爸爸?
黃昏的夕陽中,白馨蕊站在高高的台階上,一眼望見樹下那個熟悉的中年男子,瞬間愣住了,心中不詳的預感越來越強烈,她想,她應該已經猜到了他此次來學校找自己的目的。
前天,從黃雅倩口中得知,兩人的離婚已成了定局,她窮盡一切手段想從爸爸那裏多撈些錢,然而,結果卻事與願違,於是,她將自己的女兒白馨蕊歸咎為一切苦難的禍根。
電話裏,黃雅倩的情緒異常激動,白馨蕊則一味諾諾應聲,沒敢有和她多說,她知道,隻要一句話不對她的心思,將有一場難以想象的歇斯底裏一觸即發。
從藝術中心大門口一步步走下台階,白馨蕊小心翼翼地觀察著樹下的男子。他曾經是她最親愛的爸爸,曾經是這個世界上最無條件關心她,寵溺她的人。
此刻,他神情落寞地看著校園裏熙來攘往的同學,努力掩飾著在人群中找尋女兒的那份急切心情,這令白馨蕊感到莫名心酸。
小的時候,爸爸無論生意多繁忙,每天總會抽時間陪她玩一會兒,即便在外出差,或是正和黃雅倩冷戰,他也會每天打電話,發信息給自己的寶貝女兒,詢問長笛的學習進度,關心學校的考試成績,還總擔心她的零花錢不夠用。
不苟言笑的爸爸,為了逗自己的寶貝女兒開心一笑,,甚至還勉為其難地講些老掉牙的笑話給她聽,各種漂亮而昂貴的禮物更是不必她說,早就變著花樣送到她手裏。
有時候,黃雅倩三五天聯係不上爸爸,隻要找五六歲的女兒,就能立刻獲得他的消息。
與黃雅倩的時而放任,時而苛責相比,她更能夠真真切切地感受到來自爸爸的愛。
從小到大,爸爸都是她唯一的靠山,這座靠山足夠堅實穩固,她才可以在任何時候有恃無恐,胡作非為。
在爸爸和黃雅倩的離婚案件中,她確實是那根最大的導火索,但是,她內心深處仍抱著一絲希望。或許,爸爸隻會把怨憤撒到黃雅倩身上,而不遷怒於她,畢竟她不是那個犯錯的人。她不相信,爸爸會不顧念十四年的父女之情,毅然決然地收起對她所有的寵愛。
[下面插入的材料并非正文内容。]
/-- Settles O3: the RESET is emitted, and step 4 does nothing. -/
theorem resetEmittedWithoutDelay : Obligations.ResetEmittedWithoutDelay := by
  intro w ws x f s hwf hrun hdelay hadj hfloor hx hfit
  rw [exec_reset_sent hwf hrun hadj hfloor hx hfit]
  exact congrArg _ (handleReset_of_cfgDelay_zero hdelay)

/-- Settles O4: the RESET is emitted, and then every filler of step 4; the two appends to OUT are one. -/
theorem resetEmittedWithFillers : Obligations.ResetEmittedWithFillers := by
  intro w ws x f s hwf hrun hdelay hadj hfloor hx hframe hfit
  rw [fillersFrom_eq] at hfit ⊢
  have hroom : s.outLen.toNat + (wireBytes (policyInForce s) 0x46 (f :: ws) x).length +
      28 * s.cfgDelay.toInt.toNat ≤ s.outCap.toNat := by
    rwa [fits, List.length_append, fillerBytes_length, ← Nat.add_assoc] at hfit
  have hpacket : fits (wireBytes (policyInForce s) 0x46 (f :: ws) x) s := (Nat.le_add_right _ _).trans hroom
  rw [exec_reset_sent hwf hrun hadj hfloor hx hpacket]
  generalize wireBytes (policyInForce s) 0x46 (f :: ws) x = packet at *
  have hlen : (appendOut packet (resetReady f ws x s)).outLen.toNat = s.outLen.toNat + packet.length :=
    appendOut_outLen_toNat hpacket
  have hstep4 : handleReset f s.inOffset (appendOut packet (resetReady f ws x s)) = _ :=
    handleReset_all hdelay hframe (by rw [hlen]; exact hroom)
  rw [appendOut_appendOut] at hstep4
  exact congrArg _ hstep4

end Sys2Proof.Machine

/-! ## The transform (spec/42_transform.md)

First the commands that steps 1 and 2 do not let through; then fillers that would pass frame 2^32 - 1, after a RESET and
in the trailer; then the closed gate over a whole step; last, the runs: that they end, and the identity. -/

namespace Sys2Proof.Machine

section StoppedCommands

variable {s t : State} {c : Command} {i : Instr} {op w : Word} {p ws : List Word} {x : List Byte}

/-! ### Step 1 stops a frame-bearing command (R153, R155) -/

theorem adjust_no_word (op : Word) (x : List Byte) (o : Word) (s : State) :
    adjust ⟨op, [], x⟩ o s = .stop (failed .noFrameWord o s) := rfl

theorem adjust_below_floor (o : Word) (h : (w.toNat : Int) + s.delay.toInt < s.floor.toNat) :
    adjust ⟨op, w :: ws, x⟩ o s = .stop s := if_pos h

theorem adjust_past_u32 (o : Word) (h : 2 ^ 32 - 1 < (w.toNat : Int) + s.delay.toInt) :
    adjust ⟨op, w :: ws, x⟩ o s = .stop (failed .frameRange o s) := by
  have hfloor : ¬ adjustedFrame w s.delay < s.floor.toNat := by
    have := s.floor.isLt
    rw [adjustedFrame]
    omega
  have hrange : 2 ^ 32 - 1 < adjustedFrame w s.delay := h
  simp only [adjust, if_neg hfloor, if_pos hrange]
  rfl

/-- Where step 1 stops one of the seven frame-bearing commands, nothing comes after it (R153, R156). -/
theorem exec_adjust_stop (h : (i, op) ∈ (Instr.reset p x, 0x46) :: frameForms p x) (hrun : runningIn .transform s)
    (hstop : adjust ⟨op, p, x⟩ s.inOffset (pastPacket (8 + 4 * p.length + x.length) s) = .stop t) :
    exec i s = .next t := by
  rcases List.mem_cons.mp h with hreset | hframe
  · cases hreset
    have hstop : adjust ⟨opReset, p, x⟩ s.inOffset (pastPacket (8 + 4 * p.length + x.length) s) = .stop t := hstop
    rw [exec, execReset, runCommand_transform _ _ _ _ hrun, transformReset, hstop]
  · rw [exec_frameForm hframe, runCommand_transform _ _ _ _ hrun, transformFrame, hstop]

/-! ### The closed gate stops every command but RESET (R157) -/

theorem gateAndEmit_closed (o : Word) (hclosed : gateClosed s = true) (hc : c.opcode ≠ opReset) :
    gateAndEmit c o s = .stop s := by
  rw [gateAndEmit, passGate, if_pos hclosed, if_neg hc]

theorem gateClosed_of_fields (hgate : s.cfgFlags.getLsbD 0 = true) (hopen : s.gateOpen = false) :
    gateClosed s = true := by
  rw [gateClosed, gateConfigured, hgate, hopen]
  rfl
一群又一群身材高大健壯的同學,臉上洋溢著青春的笑容,從樹下的中年男子身旁歡笑雀躍著走過,愈發將個子不高的爸爸襯得疲憊憔悴,老態盡顯。
年逾五十的白嘉偉平常注重健康養生達到了病態的程度,每天定時補充昂貴的營養劑,要求家裏的廚師每周為他製定營養全麵的低卡路裏菜單,家裏還聘請了一位專門的理療按摩師,隨叫隨到地為他提供保健按摩和艾灸拔罐之類的身體調理。
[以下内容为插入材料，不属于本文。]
-- ==== Sys2Proof/Machine/Regs.lean ====
section
/-! DEFINITION. The BAR0 register file as the spec's register tables give it: for each register its offset in its
block, the bits a write stores (RW, PV, PC), the bits a one clears (W1C), the bits only written (WO) and the reset value, and
for each field its place. A field is named REGISTER_FIELD after the manual's REGISTER.FIELD. Offsets of GLOBAL,
ATLAS, CLOCK, MERIDIAN, FAULT, DATUM, MEMORY, HOST and LINK are absolute in BAR0 (R363); the others are
relative to their unit's block. A reset value of "A" (from the Atlas image), "pin", "strap", "fuse" or "latch"
stands as 0 here: DESIGN CHOICE, notes/assumptions/2.md. -/

namespace Sys2Proof.Machine

/-- A bit field of a register word (R3). -/
structure Fld where
  /-- Offset of the word in its block. -/
  off : Nat
  /-- Least significant bit. -/
  lo  : Nat
  /-- Width in bits. -/
  w   : Nat
  deriving DecidableEq, Repr

/-- One row of a register table: `cnt` words from `off`, `stride` bytes apart. -/
structure RegRow where
  off    : Nat
  cnt    : Nat
  stride : Nat
  rw     : Nat
  w1c    : Nat
  wo     : Nat
  reset  : Nat
  deriving DecidableEq, Repr

/-- Slice n's block (R363). -/
abbrev sliceBase (n : Nat) : Nat := 0x100000 + n * 0x10000
/-- Traverse engine g's block (R363). -/
abbrev travBase (g : Nat) : Nat := 0x400000 + g * 0x1000
/-- Generator n's block (R363). -/
abbrev genBase (n : Nat) : Nat := 0x500000 + n * 0x1000
/-- Sampled monitor m's 16 bytes (R172). -/
abbrev monBase (m : Nat) : Nat := 0x90000 + m * 16
/-- Meridian axis a's 64 bytes, a = 1 to 4 (R286). -/
abbrev axBase (a : Nat) : Nat := 0x30100 + 0x40 * (a - 1)
/-- Slice n's per-slice Datum record (R337). -/
abbrev calBase (n : Nat) : Nat := 0x50100 + 16 * n
/-- Ring pair r's registers (R387). -/
abbrev ringBase (r : Nat) : Nat := 0x70100 + 0x40 * r
/-- Capture channel c's registers (R388). -/
abbrev capBase (c : Nat) : Nat := 0x71000 + 0x40 * c
/-- Kortor port p's registers (R419). -/
abbrev portBase (p : Nat) : Nat := 0x80100 + 0x40 * p
/-- Node k's registers (R420). -/
abbrev nodeBase (k : Nat) : Nat := 0x80200 + 0x20 * k

/-- `ATLAS_STATUS` (R42). -/
abbrev ATLAS_STATUS : Nat := 0x10000
abbrev ATLAS_STATUS_SOURCE : Fld := ⟨0x10000, 0, 2⟩
abbrev ATLAS_STATUS_LOADED : Fld := ⟨0x10000, 2, 1⟩
abbrev ATLAS_STATUS_PARTIAL_BUSY : Fld := ⟨0x10000, 3, 1⟩
abbrev ATLAS_STATUS_PARTIAL_DONE : Fld := ⟨0x10000, 4, 1⟩
abbrev ATLAS_STATUS_KEY_INDEX : Fld := ⟨0x10000, 5, 1⟩
/-- `ATLAS_SEQ` (R43). -/
abbrev ATLAS_SEQ : Nat := 0x10004
/-- `ATLAS_ERROR` (R44). -/
abbrev ATLAS_ERROR : Nat := 0x10008
abbrev ATLAS_ERROR_CODE : Fld := ⟨0x10008, 0, 8⟩
abbrev ATLAS_ERROR_PLATE : Fld := ⟨0x10008, 8, 8⟩
abbrev ATLAS_ERROR_DETAIL : Fld := ⟨0x10008, 16, 16⟩
/-- `ATLAS_STAGE_ADDR` (R45). -/
abbrev ATLAS_STAGE_ADDR : Nat := 0x1000c
/-- `ATLAS_STAGE_LEN` (R45). -/
abbrev ATLAS_STAGE_LEN : Nat := 0x10010
/-- `ATLAS_CTRL` (R45). -/
abbrev ATLAS_CTRL : Nat := 0x10014
abbrev ATLAS_CTRL_LOAD : Fld := ⟨0x10014, 0, 1⟩
abbrev ATLAS_CTRL_PARTIAL : Fld := ⟨0x10014, 1, 1⟩

/-- `GLOBAL_STATUS` (R60). -/
abbrev GLOBAL_STATUS : Nat := 0x8
abbrev GLOBAL_STATUS_READY : Fld := ⟨0x8, 0, 1⟩
abbrev GLOBAL_STATUS_STATE : Fld := ⟨0x8, 1, 2⟩
abbrev GLOBAL_STATUS_BOOTSEL : Fld := ⟨0x8, 3, 2⟩
abbrev GLOBAL_STATUS_RECOVERY_STRAP : Fld := ⟨0x8, 5, 1⟩
abbrev GLOBAL_STATUS_PUSH_OPEN : Fld := ⟨0x8, 6, 1⟩
abbrev GLOBAL_STATUS_SERVICE_FUSED : Fld := ⟨0x8, 7, 1⟩
abbrev GLOBAL_STATUS_INTERLOCK : Fld := ⟨0x8, 8, 1⟩
abbrev GLOBAL_STATUS_PWRFAIL : Fld := ⟨0x8, 9, 1⟩
abbrev GLOBAL_STATUS_GRAVE_LATCH : Fld := ⟨0x8, 10, 1⟩
abbrev GLOBAL_STATUS_HOST_RESET_SEEN : Fld := ⟨0x8, 11, 1⟩
/-- `GLOBAL_BOOT_TIME` (R61). -/
abbrev GLOBAL_BOOT_TIME : Nat := 0xc
/-- `GLOBAL_PWR_CFG` (R61). -/
abbrev GLOBAL_PWR_CFG : Nat := 0x10
abbrev GLOBAL_PWR_CFG_HOLDUP_US : Fld := ⟨0x10, 0, 31⟩
/-- `GLOBAL_LIFECYCLE` (R61). -/
abbrev GLOBAL_LIFECYCLE : Nat := 0x14
abbrev GLOBAL_LIFECYCLE_RESULT : Fld := ⟨0x14, 0, 2⟩
/-- `GLOBAL_ID` (R364). -/
abbrev GLOBAL_ID : Nat := 0x0
/-- `GLOBAL_REV` (R364). -/
abbrev GLOBAL_REV : Nat := 0x4
abbrev GLOBAL_REV_METAL : Fld := ⟨0x4, 0, 8⟩
abbrev GLOBAL_REV_BASE : Fld := ⟨0x4, 8, 8⟩
/-- `GLOBAL_UID_LO` (R364). -/
abbrev GLOBAL_UID_LO : Nat := 0x18
/-- `GLOBAL_UID_HI` (R364). -/
abbrev GLOBAL_UID_HI : Nat := 0x1c
/-- `GLOBAL_ROLE` (R364). -/
abbrev GLOBAL_ROLE : Nat := 0x20
abbrev GLOBAL_ROLE_ROLE : Fld := ⟨0x20, 0, 1⟩
abbrev GLOBAL_ROLE_NODE : Fld := ⟨0x20, 1, 4⟩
家中的客廳每日都熙來攘往地迎接著各色客人,在白馨蕊看來,他們就是上門來奉承爸爸的,而她知道,最對爸爸心思的一句誇獎不是“白總,您的事業太成功了!”而是是“白總真是年輕有為!”
確實,大多數時候,特別是在他精神飽滿,狀態良好的時候,他看起來也就四十出頭。
不過,隻有白馨蕊知道,爸爸的頭頂心的頭發幾年前就日漸稀疏了,盡管每個月都會去固定美發沙龍,請頂級的美發師為他育發、 染發、焗油、修剪,額際和鬢角卻總是有些許惱人白發,等不到下次護理就冒失地鑽出來,醒目地昭示著一個雄心勃勃的男子正在日漸老去。
白馨蕊站在紅磚甬道,奶聲奶氣地喚了一聲“爸爸”,聲音清脆甜美,音量不高也不低,這是長期良好教養之下的乖巧懂事。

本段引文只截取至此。